§ **WHAT YOU NEED TO DO**
For this exercise, the reply is the listing below, reproduced exactly.

§ **DATA BLOCK**
================================
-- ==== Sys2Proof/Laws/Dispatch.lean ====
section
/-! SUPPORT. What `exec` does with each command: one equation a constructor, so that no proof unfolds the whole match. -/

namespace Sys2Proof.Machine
================================
§ **ANSWER FOR THIS EXERCISE**
-- ==== Sys2Proof/Laws/Dispatch.lean ====
section
/-! SUPPORT. What `exec` does with each command: one equation a constructor, so that no proof unfolds the whole match. -/

namespace Sys2Proof.Machine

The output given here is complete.